Today is the fifth day you have been a part of the outside world. You continue to grow and reach milestones daily. I am blessed to be a part of your journey.
Today your Dad got to hold you for the first time. I have never seen him so terrified. The entire time he held you, he was worried. He was concerned for your body temperature and kept watching the temperature on the monitor in your room. I told him that if you were too cold, the nurse would not have allowed him to hold you. He kept trying to cover you up better. Finally, he got so nervous that I had to go get the nurse to put you back in your incubator.
He asked the nurse about your temperature. "It's fine," she said. "The temperature monitor is not even hooked up."
I guess that we are typical nervous first time parents. It is difficult not to think about how fragile you are since you are so small and you have so many cords attached to monitor you.

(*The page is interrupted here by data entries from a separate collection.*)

theorem bit_lane (n : Nat) (d : Fin 2) : bit (n % 2 ^ 2) d = bit n d := by
  unfold bit
  rw [Nat.testBit_mod_two_pow, decide_eq_true d.isLt, Bool.true_and]

/-- A counter of the two lanes of a link that is cleared reads 0. -/
theorem linkOf_counter (val : AxLink → List Nat) (hboot : val AxLink.atBoot = [0, 0]) (s : State) (l d : Nat)
    (g : AxLink → AxLink) (hg : ∀ x, val (g x) = upd (val x) d (fun _ => 0)) (hd : d < 2) :
    nth (val (linkOf (setLink s l g) l)) d 0 = 0 := by
  have hcleared (c : List Nat) : nth (upd c d fun _ => 0) d 0 = 0 := by
    rw [nth_upd]
    split
    · rfl
    · next h => exact nth_beyond _ _ fun k => h ⟨rfl, k⟩
  show nth (val (nth (upd s.axl.links l g) l AxLink.atBoot)) d 0 = 0
  rw [nth_upd]
  split
  · rw [hg]
    exact hcleared _
  · next h =>
    rw [nth_beyond _ _ fun k => h ⟨rfl, k⟩, hboot]
    obtain rfl | rfl : d = 0 ∨ d = 1 := by omega
    · rfl
    · rfl

theorem laneLockLoss_unlocks (l : Fin 16) (d : Fin 2) (s : State) (hlow : 5 ≤ linkState s l) (hhigh : linkState s l ≤ 7)
    (hlock : bit (rd s Obj.AXL_LINK_STATUS.LOCKED l) d = true) :
    ∃ t, exec (.laneLockLoss l d) s = .next t ∧ bit (rd t Obj.AXL_LINK_STATUS.LOCKED l) d = false
      ∧ rd t Obj.AXL_LINK_STATUS.LOCK_LOSSES l
        = (rd s Obj.AXL_LINK_STATUS.LOCK_LOSSES l + 1) % 2 ^ Obj.AXL_LINK_STATUS.LOCK_LOSSES.width := by
  refine ⟨_, if_pos ⟨hlow, hhigh, hlock⟩, ?_⟩
  generalize hu : setLink (wr (bump s Obj.AXL_LINK_STATUS.LOCK_LOSSES l 1) Obj.AXL_LINK_STATUS.LOCKED l
    (setBit (rd s Obj.AXL_LINK_STATUS.LOCKED l) d false)) l _ = u
  have hlost : bit (rd u Obj.AXL_LINK_STATUS.LOCKED l) d = false ∧ rd u Obj.AXL_LINK_STATUS.LOCK_LOSSES l
      = (rd s Obj.AXL_LINK_STATUS.LOCK_LOSSES l + 1) % 2 ^ Obj.AXL_LINK_STATUS.LOCK_LOSSES.width := by
    rw [← hu, rd_setLink, rd_setLink, rd_wr_same, rd_wr_apart _ _ _ _ (by decide), rd_bump_same]
    exact ⟨(bit_lane _ d).trans (bit_setBit_clear _ _), rfl⟩
  have hdown : ∃ t, t = (if portUp s (portOfLink s l) && bit (wantedMap s (portOfLink s l)) (laneIndex s l d) then
      requestMap u (portOfLink s l) (setBit (wantedMap s (portOfLink s l)) (laneIndex s l d) false) else u)
      ∧ LinksDown u t := by
    refine ⟨_, rfl, ?_⟩
    split
    · exact linksDown_requestMap u _ _
    · exact linksDown_refl u
  obtain ⟨t, ht, hdown⟩ := hdown
  obtain ⟨-, hlocked, -, hlosses⟩ := hdown l
  rw [← ht, hlosses]
  refine ⟨?_, hlost.2⟩
  obtain h | h := hlocked
  · rw [h, bit_zero]
  · rw [h]
    exact hlost.1

theorem am_locks (l : Fin 16) (d : Fin 2) (s : State) (hlow : 5 ≤ linkState s l) (hhigh : linkState s l ≤ 7)
    (ok : Bool) :
    ∃ t, exec (.am l d ok) s = .next t ∧ bit (rd t Obj.AXL_LINK_STATUS.LOCKED l) d = true := by
  refine ⟨_, if_pos ⟨hlow, hhigh⟩, ?_⟩
  rw [rd_setLink, rd_wr_same]
  exact (bit_lane _ d).trans (bit_setBit_same _ _)

theorem portOfLink_lt (s : State) (l : Fin 16) : portOfLink s l < 16 := by
  unfold portOfLink
  split
  · omega
  · exact l.isLt

theorem axPortOf_setAxPort {s : State} {p : Nat} (g : AxPort → AxPort) (h : p < s.axl.ports.length) :
    axPortOf (setAxPort s p g) p = g (axPortOf s p) := nth_upd_same _ _ _ _ h

theorem mapreq_applies (l : Fin 16) (mapId : Fin 16) (map : Fin 256) (s : State)
    (hup : portUp s (portOfLink s l) = true)
    (hmap : map.val ≠ 0)
    (hnew : ∀ i, (axPortOf s (portOfLink s l)).mapIdTx = some i → (mapId.val + 16 - i) % 16 < 8) :
    ∃ t, exec (.mapreq l mapId map) s = .next t ∧ rd t Obj.AXL_PORT_STATUS.TX_MAP (portOfLink s l) = map := by
  have hold : (match (axPortOf s (portOfLink s l)).mapIdTx with
      | some i => decide (8 ≤ (mapId.val + 16 - i) % 16)
      | none => false) = false := by
    split
    · next i hi => exact decide_eq_false (Nat.not_le.2 (hnew i hi))
    · rfl
  have hshown (u : State) : rd (emit (setAxPort (wr u Obj.AXL_PORT_STATUS.TX_MAP (portOfLink s l) map) (portOfLink s l)
      fun x => { x with mapIdTx := some mapId.val }) (.axUnit (portOfLink s l) 0x87 mapId map))
      Obj.AXL_PORT_STATUS.TX_MAP (portOfLink s l) = map := by
    rw [rd_emit, rd_setAxPort, rd_wr_same]
    exact Nat.mod_eq_of_lt map.isLt
  refine ⟨_, if_pos (by rw [hup]; exact congrArg (fun b => true && !b) hold) |>.trans (if_neg hmap), ?_⟩
  split
  · rw [bump, rd_wr_apart _ _ _ _ (by decide), hshown]
  · exact hshown s

theorem mapreq_old (l : Fin 16) (mapId : Fin 16) (map : Fin 256) (s : State) (i : Nat)
    (hi : (axPortOf s (portOfLink s l)).mapIdTx = some i) (hold : 8 ≤ (mapId.val + 16 - i) % 16) :
    exec (.mapreq l mapId map) s = .next s := by
  show execMapreq l mapId map s = _
  unfold execMapreq
  dsimp only
  rw [hi]
  dsimp only
  exact if_neg (by rw [decide_eq_true hold]; simp)

theorem map_applies (l : Fin 16) (mapId : Fin 16) (map : Fin 256) (s : State) (hup : portUp s (portOfLink s l) = true)
    (hmap : map.val ≠ 0) :
    ∃ t, exec (.map l mapId map) s = .next t ∧ rd t Obj.AXL_PORT_STATUS.RX_MAP (portOfLink s l) = map := by
  generalize hp : portOfLink s l = p at hup
  show ∃ t, execMap l mapId map s = .next t ∧ _
  unfold execMap
  rw [hp]
  dsimp only
  rw [if_pos hup, if_neg hmap]
  have hwritten : ∃ u, u = (if mapId.val = (axPortOf s p).mapIdRx then
      setAxPort (wr s Obj.AXL_PORT_STATUS.RX_MAP p map) p (fun x => { x with want := none })
      else wr s Obj.AXL_PORT_STATUS.RX_MAP p map) ∧ rd u Obj.AXL_PORT_STATUS.RX_MAP p = map := by
    refine ⟨_, rfl, ?_⟩
    split
    · rw [rd_setAxPort, rd_wr_same]
      exact Nat.mod_eq_of_lt map.isLt
    · rw [rd_wr_same]
      exact Nat.mod_eq_of_lt map.isLt
  obtain ⟨u, hu, hmapped⟩ := hwritten
  rw [← hu]
  generalize hv : (linksOfPort s p).foldl _ u = v
  have hv : rd v Obj.AXL_PORT_STATUS.RX_MAP p = map := by
    have hfold : Touches [.axl, .flt, .notes, .obj 0x0C06, .obj 0x0D04] u v := by
      rw [← hv]
      refine .foldl _ _ (.refl _ _) fun t k ht => ?_
      split
      · exact ht.trans (linkJoined_touches t k)
      · exact ht
    rw [hfold.rd _ _ (by decide) (by decide), hmapped]
  refine ⟨_, rfl, ?_⟩
  rw [(mapFaults_touches _ _).rd _ _ (by decide) (by decide)]
  split
  · have hlanes (x : State) : Touches [.flt, .notes, .obj 0x0C06] x (peerLanes x p) :=
      touches_peerLanes (.refl _ _) _ (by decide)
    rw [(hlanes _).rd _ _ (by decide) (by decide), (raiseAxrel_touches _ _ _ _ _).rd _ _ (by decide) (by decide), bump,
      rd_wr_apart _ _ _ _ (by decide), hv]
  · exact hv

I wait for the day when we can hold you without the help of the nurse. I want to be able to sit and rock you in the chair in your room. Right now, I sit beside you all day. You may not even realize that I am there, but I want to believe that you do. I gaze at you and memorize each of your features. I talk to you and sing to you. I cannot wait for the day when we can bring you home.

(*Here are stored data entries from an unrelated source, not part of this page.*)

/-- The class and opcode of an encoded instruction (R81 to R83). An event has none. -/
def Instr.code : Instr → Option (Nat × Nat)
  | .iadd _ => some (0, 0x00)
  | .isum _ => some (0, 0x01)
  | .iaddc _ => some (0, 0x02)
  | .isub _ => some (0, 0x03)
  | .imul _ => some (0, 0x04)
  | .imulh _ => some (0, 0x05)
  | .imad _ => some (0, 0x06)
  | .imadw _ => some (0, 0x07)
  | .idiv _ => some (0, 0x08)
  | .irem _ => some (0, 0x09)
  | .imin _ => some (0, 0x0A)
  | .imax _ => some (0, 0x0B)
  | .iabs _ => some (0, 0x0C)
  | .ineg _ => some (0, 0x0D)
  | .icmp _ => some (0, 0x0E)
  | .isel _ => some (0, 0x0F)
  | .lea _ => some (0, 0x10)
  | .andB _ => some (0, 0x11)
  | .orB _ => some (0, 0x12)
  | .xorB _ => some (0, 0x13)
  | .andn _ => some (0, 0x14)
  | .lut _ => some (0, 0x15)
  | .shl _ => some (0, 0x16)
  | .shr _ => some (0, 0x17)
  | .sar _ => some (0, 0x18)
  | .rotl _ => some (0, 0x19)
  | .funl _ => some (0, 0x1A)
  | .funr _ => some (0, 0x1B)
  | .mixh _ => some (0, 0x1C)
  | .bext _ => some (0, 0x20)
  | .bins _ => some (0, 0x21)
  | .brev _ => some (0, 0x22)
  | .popc _ => some (0, 0x23)
  | .clz _ => some (0, 0x24)
  | .ctz _ => some (0, 0x25)
  | .bperm _ => some (0, 0x26)
  | .pset _ => some (0, 0x28)
  | .plut _ => some (0, 0x29)
  | .p2v _ => some (0, 0x2A)
  | .v2p _ => some (0, 0x2B)
  | .ixset _ => some (0, 0x2C)
  | .ldix _ => some (0, 0x2D)
  | .stix _ => some (0, 0x2E)
  | .rgn _ => some (0, 0x30)
  | .rgnw _ => some (0, 0x31)
  | .bra _ => some (0, 0x40)
  | .brx _ => some (0, 0x41)
  | .call _ => some (0, 0x42)
  | .callx _ => some (0, 0x43)
  | .ret _ => some (0, 0x44)
  | .loopL _ => some (0, 0x45)
  | .lend _ => some (0, 0x46)
  | .rep _ => some (0, 0x47)
  | .exitT _ => some (0, 0x48)
  | .yield _ => some (0, 0x49)
  | .nap _ => some (0, 0x4A)
  | .spawn _ => some (0, 0x4B)
  | .waitf _ => some (0, 0x4C)
  | .setf _ => some (0, 0x4D)
  | .pxcall _ => some (0, 0x4E)
  | .pxret _ => some (0, 0x4F)
  | .fadd _ => some (0, 0x80)
  | .fsub _ => some (0, 0x81)
  | .fmul _ => some (0, 0x82)
  | .ffma _ => some (0, 0x83)
  | .fmin _ => some (0, 0x84)
  | .fmax _ => some (0, 0x85)
  | .fcmp _ => some (0, 0x86)
  | .fsel _ => some (0, 0x87)
  | .fclass _ => some (0, 0x88)
  | .frnd _ => some (0, 0x89)
  | .fscale _ => some (0, 0x8A)
  | .frcp _ => some (0, 0x90)
  | .frsq _ => some (0, 0x91)
  | .fsqrt _ => some (0, 0x92)
  | .fdiv _ => some (0, 0x93)
  | .fexp2 _ => some (0, 0x94)
  | .flog2 _ => some (0, 0x95)
  | .fsin _ => some (0, 0x96)
  | .fcos _ => some (0, 0x97)
  | .ftanh _ => some (0, 0x98)
  | .fsigm _ => some (0, 0x99)
  | .pkadd _ => some (0, 0xA0)
  | .pkmul _ => some (0, 0xA1)
  | .pkfma _ => some (0, 0xA2)
  | .pkmin _ => some (0, 0xA3)
  | .pkmax _ => some (0, 0xA4)
  | .cvt _ => some (0, 0xA8)
  | .cvti _ => some (0, 0xA9)
  | .cvtf _ => some (0, 0xAA)
  | .qnt _ => some (0, 0xAB)
  | .dqnt _ => some (0, 0xAC)
  | .pack2 _ => some (0, 0xAD)
  | .unpk _ => some (0, 0xAE)
  | .fflag _ => some (0, 0xAF)
  | .ld _ => some (1, 0x00)
  | .st _ => some (1, 0x01)
  | .lds _ => some (1, 0x02)
  | .sts _ => some (1, 0x03)
  | .atom _ => some (1, 0x04)
  | .cas _ => some (1, 0x05)
  | .red _ => some (1, 0x06)
  | .pref _ => some (1, 0x07)
  | .synch _ => some (1, 0x08)
  | .cp _ => some (1, 0x10)
  | .cpw _ => some (1, 0x11)
  | .cpa _ => some (1, 0x12)
  | .cpf _ => some (1, 0x13)
  | .cpt _ => some (1, 0x14)
  | .cfence _ => some (1, 0x15)
  | .ginit _ => some (1, 0x18)
  | .gexp _ => some (1, 0x19)
  | .garv _ => some (1, 0x1A)
  | .garvr _ => some (1, 0x1B)
  | .gwait _ => some (1, 0x1C)
  | .gtest _ => some (1, 0x1D)
  | .bara _ => some (1, 0x20)
  | .barw _ => some (1, 0x21)
  | .bars _ => some (1, 0x22)
  | .rvx _ => some (1, 0x23)
  | .csrr _ => some (1, 0xE0)
  | .csrw _ => some (1, 0xE1)
  | .trap _ => some (1, 0xE2)
  | .eret _ => some (1, 0xE3)
  | .emret _ => some (1, 0xE4)
  | .tlbinv _ => some (1, 0xE5)
  | .tlbsync _ => some (1, 0xE6)
  | .perfr _ => some (1, 0xE7)
  | .brkpt _ => some (1, 0xE8)
  | .haltt _ => some (1, 0xE9)
  | .halttGo _ => some (1, 0xE9)
  | .kadd _ => some (2, 0x00)
  | .ksub _ => some (2, 0x01)
  | .kmul _ => some (2, 0x02)
  | .kand _ => some (2, 0x03)
  | .kor _ => some (2, 0x04)
  | .kxor _ => some (2, 0x05)
  | .kshl _ => some (2, 0x06)
  | .kshr _ => some (2, 0x07)
  | .kmov _ => some (2, 0x08)
  | .kli _ => some (2, 0x09)
  | .kld _ => some (2, 0x0A)
  | .kst _ => some (2, 0x0B)
  | .kcmp _ => some (2, 0x0C)
  | .kbr _ => some (2, 0x10)
  | .kcall _ => some (2, 0x11)
  | .kret _ => some (2, 0x12)
  | .kbar _ => some (2, 0x13)
  | .kwait _ => some (2, 0x14)
  | .kcp _ => some (2, 0x15)
  | .kexit _ => some (2, 0x16)
  | .macq _ => some (2, 0x20)
  | .mrel _ => some (2, 0x21)
  | .mzero _ => some (2, 0x22)
  | .mldb _ => some (2, 0x23)
  | .mfreeb _ => some (2, 0x24)
  | .mma _ => some (2, 0x25)
  | .mscl _ => some (2, 0x26)
  | .mdrain _ => some (2, 0x27)
  | .mswap _ => some (2, 0x28)
  | .mstat _ => some (2, 0x29)
  | _ => none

Dear Grace,Today the least anxious person to get out of the hospital was discharged.
Leaving the hospital without you was the hardest thing I have ever had to do. I was miserable. I stared out into space as the volunteer helped me in the car and we drove away. Then I cried.

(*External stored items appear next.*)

/-- FDIV (R149, R151). -/
def opDiv (r : Rnd) (x y : Nat) : FR :=
  let a := decodeF .f32 x; let b := decodeF .f32 y
  let sn : BitVec 5 := if a.isSnan || b.isSnan then fNV else 0
  let s := a.sign != b.sign
  if a.isNan || b.isNan then { bits := canonNan .f32, flags := sn }
  else match a, b with
    | .zero _, .zero _ | .inf _, .inf _ => { bits := canonNan .f32, flags := fNV }
    | .inf _, _ => { bits := infBits .f32 s }
    | _, .inf _ => { bits := signBit .f32 s }
    | .zero _, _ => { bits := signBit .f32 s }
    | _, .zero _ => { bits := infBits .f32 s, flags := fDZ }
    | .fin _ m1 e1, .fin _ m2 e2 =>
      roundF .f32 r s (m1 * 2 ^ 64 / m2) (e1 - e2 - 64) (m1 * 2 ^ 64 % m2 != 0)
    | _, _ => { bits := 0 }

/-- FRCP (R149, R151). -/
def opRcp (r : Rnd) (x : Nat) : FR := opDiv r 0x3F800000 x

/-- FSQRT and FRSQ (R149, R151). -/
def opSqrt (r : Rnd) (x : Nat) : FR :=
  match decodeF .f32 x with
  | .nan s => { bits := canonNan .f32, flags := if s then fNV else 0 }
  | .zero _ => { bits := x }
  | .inf false => { bits := x }
  | .fin false m e =>
    let m' := if e % 2 = 0 then m * 2 ^ 64 else m * 2 ^ 65
    let e' := if e % 2 = 0 then e - 64 else e - 65
    let q := isqrt m'
    roundF .f32 r false q (e' / 2) (q * q != m')
  | _ => { bits := canonNan .f32, flags := fNV }

def opRsqrt (r : Rnd) (x : Nat) : FR :=
  match decodeF .f32 x with
  | .nan s => { bits := canonNan .f32, flags := if s then fNV else 0 }
  | .zero n => { bits := infBits .f32 n, flags := fDZ }
  | .inf false => { bits := 0 }
  | .fin false m e =>
    let m' := if e % 2 = 0 then m else m * 2
    let e' := if e % 2 = 0 then e else e - 1
    let q := isqrt (2 ^ 128 / m')
    roundF .f32 r false q (-64 - e' / 2) (q * q * m' != 2 ^ 128)
  | _ => { bits := canonNan .f32, flags := fNV }

/-- Whether a value is 2^n: the n. -/
def powerOf (m : Nat) (e : Int) : Option Int :=
  if m = 2 ^ Nat.log2 m then some (e + Nat.log2 m) else none

/-- A small integer as f32 bits. -/
def intF32 (z : Int) : Nat :=
  if z = 0 then 0 else (roundF .f32 {} (decide (z < 0)) z.natAbs 0 false).bits

/-- ln 2 in units of 2^−256 and 2π in units of 2^−400, both rounded down. -/
def ln2Fix : Nat := 80260960185991308862233904206310070533990667611589946606122867505419956976171
def twoPiFix : Nat :=
  16224754493461942477724542702601789038322303200358530407182382075230461810747980997491046721853633630855133559454655152472

/-- A power series in `u`, of units of 2^−256: terms from number `k` on, each the one before it times u and divided by `div k`, `n` of them, their
signs those of `sign`. -/
def seriesFix (u : Nat) (div : Nat → Nat) (sign : Nat → Bool) : Nat → Nat → Nat → Int
  | 0, _, _ => 0
  | n + 1, k, term => (if sign k then -(term : Int) else term) + seriesFix u div sign n (k + 1) (term * u / 2 ^ 256 / div k)

/-- e^−t for a t of units of 2^−256: a series at t / 2^12, squared 12 times. -/
def expNegFix (t : Nat) : Nat :=
  if 200 * 2 ^ 256 < t then 0
  else (List.range 12).foldl (fun x _ => x * x / 2 ^ 256) (seriesFix (t / 2 ^ 12) (fun k => k + 1) (fun k => k % 2 == 1) 48 0 (2 ^ 256)).toNat

/-- sin and cos of an angle of units of 2^−256, below 2π. -/
def sinFix (r : Nat) : Int := seriesFix (r * r / 2 ^ 256) (fun k => (2 * k + 2) * (2 * k + 3)) (fun k => k % 2 == 1) 64 0 r
def cosFix (r : Nat) : Int := seriesFix (r * r / 2 ^ 256) (fun k => (2 * k + 1) * (2 * k + 2)) (fun k => k % 2 == 1) 64 0 (2 ^ 256)

/-- `n` bits of log2 of x, for an x from 1 to 2 of units of 2^−256. -/
def log2Fix : Nat → Nat → Nat → Nat
  | 0, _, acc => acc
  | n + 1, x, acc =>
    let y := x * x / 2 ^ 256
    if 2 ^ 257 ≤ y then log2Fix n (y / 2) (2 * acc + 1) else log2Fix n y (2 * acc)

/-- A magnitude m × 2^e in units of 2^−b. -/
def toFix (b : Nat) (m : Nat) (e : Int) : Nat := if 0 ≤ e + b then m * 2 ^ (e + b).toNat else m / 2 ^ (-(e + b)).toNat

/-- The exact value that an operation of R150 approximates, of a finite nonzero operand ±m × 2^e, in units of 2^−512. -/
def exactFix (op : Nat) (neg : Bool) (m : Nat) (e : Int) : Int :=
  let x := toFix 256 m (min e 200)
  match op with
  | 0 =>
    let z := (roundInt 2 neg m e).1
    let v : Int := if neg then -(x : Int) else x
    let f := (v - (max (-1000) (min z 1000)) * 2 ^ 256).toNat
    if z < -250 then 0 else 2 * (expNegFix ((2 ^ 256 - f) * ln2Fix / 2 ^ 256) : Int) * 2 ^ (256 + z).toNat
  | 1 =>
    let k := Nat.log2 m
    ((e + k) * 2 ^ 200 + log2Fix 200 (m * 2 ^ (256 - k)) 0) * 2 ^ 312
  | 2 | 3 =>
    let r := toFix 400 m e % twoPiFix / 2 ^ 144
    (if op = 3 then cosFix r else if neg then -sinFix r else sinFix r) * 2 ^ 256
  | 4 =>
    let q := expNegFix (2 * x)
    let y : Int := ((2 ^ 256 - q) * 2 ^ 512 / (2 ^ 256 + q) : Nat)
    if neg then -y else y
  | _ =>
    let q := expNegFix x
    ((if neg then q else 2 ^ 256) * 2 ^ 512 / (2 ^ 256 + q) : Nat)

/-- How much the exact value of an operation of R150 exceeds, in magnitude, what is known of it, at the most and in part: a logarithm is known
within 2^−190, the others within 2^−230 and 2^−220 of themselves. No f32 value, nor one 2 ulp or 2^−24 from it, lies so close above the exact
one's magnitude. -/
def fixSlack (op : Nat) (y : Int) : Nat := (if op = 1 then 2 ^ 322 else 2 ^ 282) + y.natAbs / 2 ^ 220

/-- A magnitude, in units of 2^−512, that the exact one exceeds, and no value to compare it with lies between them. -/
def exactMag (op : Nat) (neg : Bool) (m : Nat) (e : Int) : Nat := (exactFix op neg m e).natAbs - fixSlack op (exactFix op neg m e)

/-- The bound of R150 about a magnitude, in units of 2^−512: 2 ulp, or the larger of 2 ulp and 2^−24 for FLOG2, FSIN and FCOS. -/
def boundFix (op y : Nat) : Nat :=
  let ulp2 := 2 ^ (max (Nat.log2 y) 386 - 22)
  if op = 1 ∨ op = 2 ∨ op = 3 then max ulp2 (2 ^ 488) else ulp2

/-- A finite f32 value in units of 2^−512. -/
def valueFix (b : Nat) : Option Int :=
  match decodeF .f32 b with
  | .zero _ => some 0
  | .fin neg m e => some (if neg then -((m * 2 ^ (e + 512).toNat : Nat) : Int) else (m * 2 ^ (e + 512).toNat : Nat))
  | _ => none

/-- Whether a value's distance from the exact one keeps the bound of R150. -/
def withinBound (op : Nat) (neg : Bool) (m : Nat) (e : Int) (b : Nat) : Bool :=
  let y := exactMag op neg m e
  let n := decide (exactFix op neg m e < 0)
  (valueFix b).any fun v =>
    let v := if n then -v else v
    decide ((y : Int) < v + boundFix op y) && decide (v ≤ y + boundFix op y)

/-- The f32 value nearest to the exact one. -/
def nearestFix (op : Nat) (neg : Bool) (m : Nat) (e : Int) : Nat :=
  (roundF .f32 {} (decide (exactFix op neg m e < 0)) (exactMag op neg m e) (-512) true).bits

/-- The approximate result of R150: NX, UF when its magnitude lies below 2^−126, flushed under FTZ. The value is the open function of
Config, where it keeps the bound, and else the nearest one (log 8). -/
def approxResult (op : Nat) (ftz : Bool) (x : Nat) (neg : Bool) (m : Nat) (e : Int) : FR :=
  let a := (Config.approx op ftz (BitVec.ofNat 32 x)).toNat
  let b := if withinBound op neg m e a then a else nearestFix op neg m e
  if b / 2 ^ 23 % 256 = 0 then
    { bits := if ftz then b / 2 ^ 31 * 2 ^ 31 else b, flags := fUF ||| fNX }
  else { bits := b, flags := fNX }

/-- An exact result of R151; under FTZ a subnormal one is flushed with UF and NX (R150). -/
def exactResult (ftz : Bool) (b : Nat) : FR :=
  if ftz && b / 2 ^ 23 % 256 == 0 && b % 2 ^ 31 != 0 then { bits := b / 2 ^ 31 * 2 ^ 31, flags := fUF ||| fNX } else { bits := b }

/-- The six operations of R150: 0 FEXP2, 1 FLOG2, 2 FSIN, 3 FCOS, 4 FTANH, 5 FSIGM, with the special operands of R151. -/
def opTrans (op : Nat) (ftz : Bool) (x : Nat) : FR :=
  let one := 0x3F800000
  let nv : FR := { bits := canonNan .f32, flags := fNV }
  match decodeF .f32 x with
  | .nan s => { bits := canonNan .f32, flags := if s then fNV else 0 }
  | .zero n =>
    match op with
    | 0 | 3 => { bits := one }
    | 1 => { bits := infBits .f32 true, flags := fDZ }
    | 5 => { bits := 0x3F000000 }
    | _ => { bits := signBit .f32 n }
  | .inf n =>
    match op with
    | 0 => { bits := if n then 0 else infBits .f32 false }
    | 1 => if n then nv else { bits := infBits .f32 false }
    | 2 | 3 => nv
    | 4 => { bits := signBit .f32 n + one }
    | _ => { bits := if n then 0 else one }
  | .fin neg m e =>
    match op with
    | 0 =>
      let (z, ix) := roundInt 1 neg m e
      if neg = false ∧ 128 ≤ z then { bits := infBits .f32 false, flags := fOF ||| fNX }
      else if ix = false ∧ -149 ≤ z then exactResult ftz (roundF .f32 {} false 1 z false).bits
      else approxResult 0 ftz x neg m e
    | 1 =>
      if neg then nv
      else match powerOf m e with
        | some n => { bits := intF32 n }
        | none => approxResult 1 ftz x neg m e
    | k => approxResult k ftz x neg m e

/-! ## Conversions -/

/-- Float to integer (R59). -/
def floatToInt (t : ElTy) (sat : Bool) (mode : Nat) : FV → Nat × BitVec 5
  | .nan _ => (0, fNV)
  | .inf n =>
    (if sat then wrapZ t.width (clampZ t.signed t.width (if n then -(2 ^ 70) else 2 ^ 70)) else 0, fNV)
  | .zero _ => (0, 0)
  | .fin neg m e =>
    let (z, ix) := roundInt mode neg m e
    let nx : BitVec 5 := if ix then fNX else 0
    if clampZ t.signed t.width z = z then (wrapZ t.width z, nx)
    else (wrapZ t.width (if sat then clampZ t.signed t.width z else z), nx ||| fNV)

/-- Integer to float (R60). -/
def intToFloat (t : ElTy) (r : Rnd) (z : Int) : FR :=
  if z = 0 then { bits := 0 } else roundF t r (decide (z < 0)) z.natAbs 0 false

/-- Integer to integer (R60): widening extends by the source's signedness; .sat clamps. -/
def intToInt (src dst : ElTy) (sat : Bool) (x : Nat) : Nat :=
  let z := toVal src.signed src.width x
  wrapZ dst.width (if sat then clampZ dst.signed dst.width z else z)

/-- To E8M0 (R61). -/
def toE8M0 (mode : Nat) : FV → Nat × BitVec 5
  | .nan s => (255, if s then fNV else 0)
  | .inf _ => (255, 0)
  | .zero _ => (0, fUF ||| fNX)
  | .fin _ m e =>
    let l := Nat.log2 m
    let j : Int := e + l
    let exact := m = 2 ^ l
    let up : Bool := !exact &&
      (match mode with
       | 1 | 2 => false
       | 3 => true
       | _ => if 2 * m = 3 * 2 ^ l then (j + 127) % 2 == 1 else decide (3 * 2 ^ l < 2 * m))
    let k := if up then j + 1 else j
    let nx : BitVec 5 := if exact then 0 else fNX
    if 127 < k then (254, fOF ||| fNX) else if k < -127 then (0, fUF ||| fNX) else ((k + 127).toNat, nx)

/-- From E8M0 (R61): exact into f32; .ftz flushes 2^−127. -/
def fromE8M0 (ftz : Bool) (c : Nat) : FR :=
  if c = 255 then { bits := canonNan .f32 }
  else roundF .f32 { ftz := ftz } false 1 ((c : Int) - 127) false

/-- The value 2^(c − 127) of a scale code (R47). -/
def scaleV (c : Nat) : Option Int := if c = 255 then none else some ((c : Int) - 127)

/-- Format-slot word (R63). -/
structure Slot where
  elem : Nat
  scale : Nat
  lg : Nat
  rnd : Nat
  sat : Bool
  nanm : Nat
  deriving DecidableEq, Repr

def slotOf (w : Word) : Slot :=
  let x := w.toNat
  { elem := x % 16, scale := x / 16 % 16, lg := x / 256 % 16, rnd := x / 2 ^ 12 % 4, sat := x / 2 ^ 14 % 2 == 1,
    nanm := x / 2 ^ 15 % 4 }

The road home looked unfamiliar to me. I was not sure if places had actually changed or just me. It turns out it was me. I was miserable. You are my life now. When you are not with me, everything seems wrong.
I am in physical pain from the surgery now. It will take me a long time to heal because of all the swelling. I am not sure that I recorded it here, but during my last month of pregnancy I gained over 20 pounds. That is more than I had gained in all the months prior put together. I have already lost a lot of the water weight.
My physical appearance is ghostlike, even though I look much better than before you were born. I look like a train hit me directly in the stomach. My arms are a covered with a mixture of deep blue, purple and black bruises. The stretch marks that I tried so hard to avoid by pursing a healthy pregnancy cover my stomach. However, I have made progress. My fingers are now defined again instead of big balloon hands.
Your Dad managed to get me in the house, where I sat around until he was finished with work. Then, we drove back to the hospital to see you.
It may sound strange, but the hospital felt more like home than my home did. Your Dad agrees. He said that his first night spent at home without us just felt wrong. We have learned through this that home is not where you live - it is where your family is.
Our home will not be home until you are home.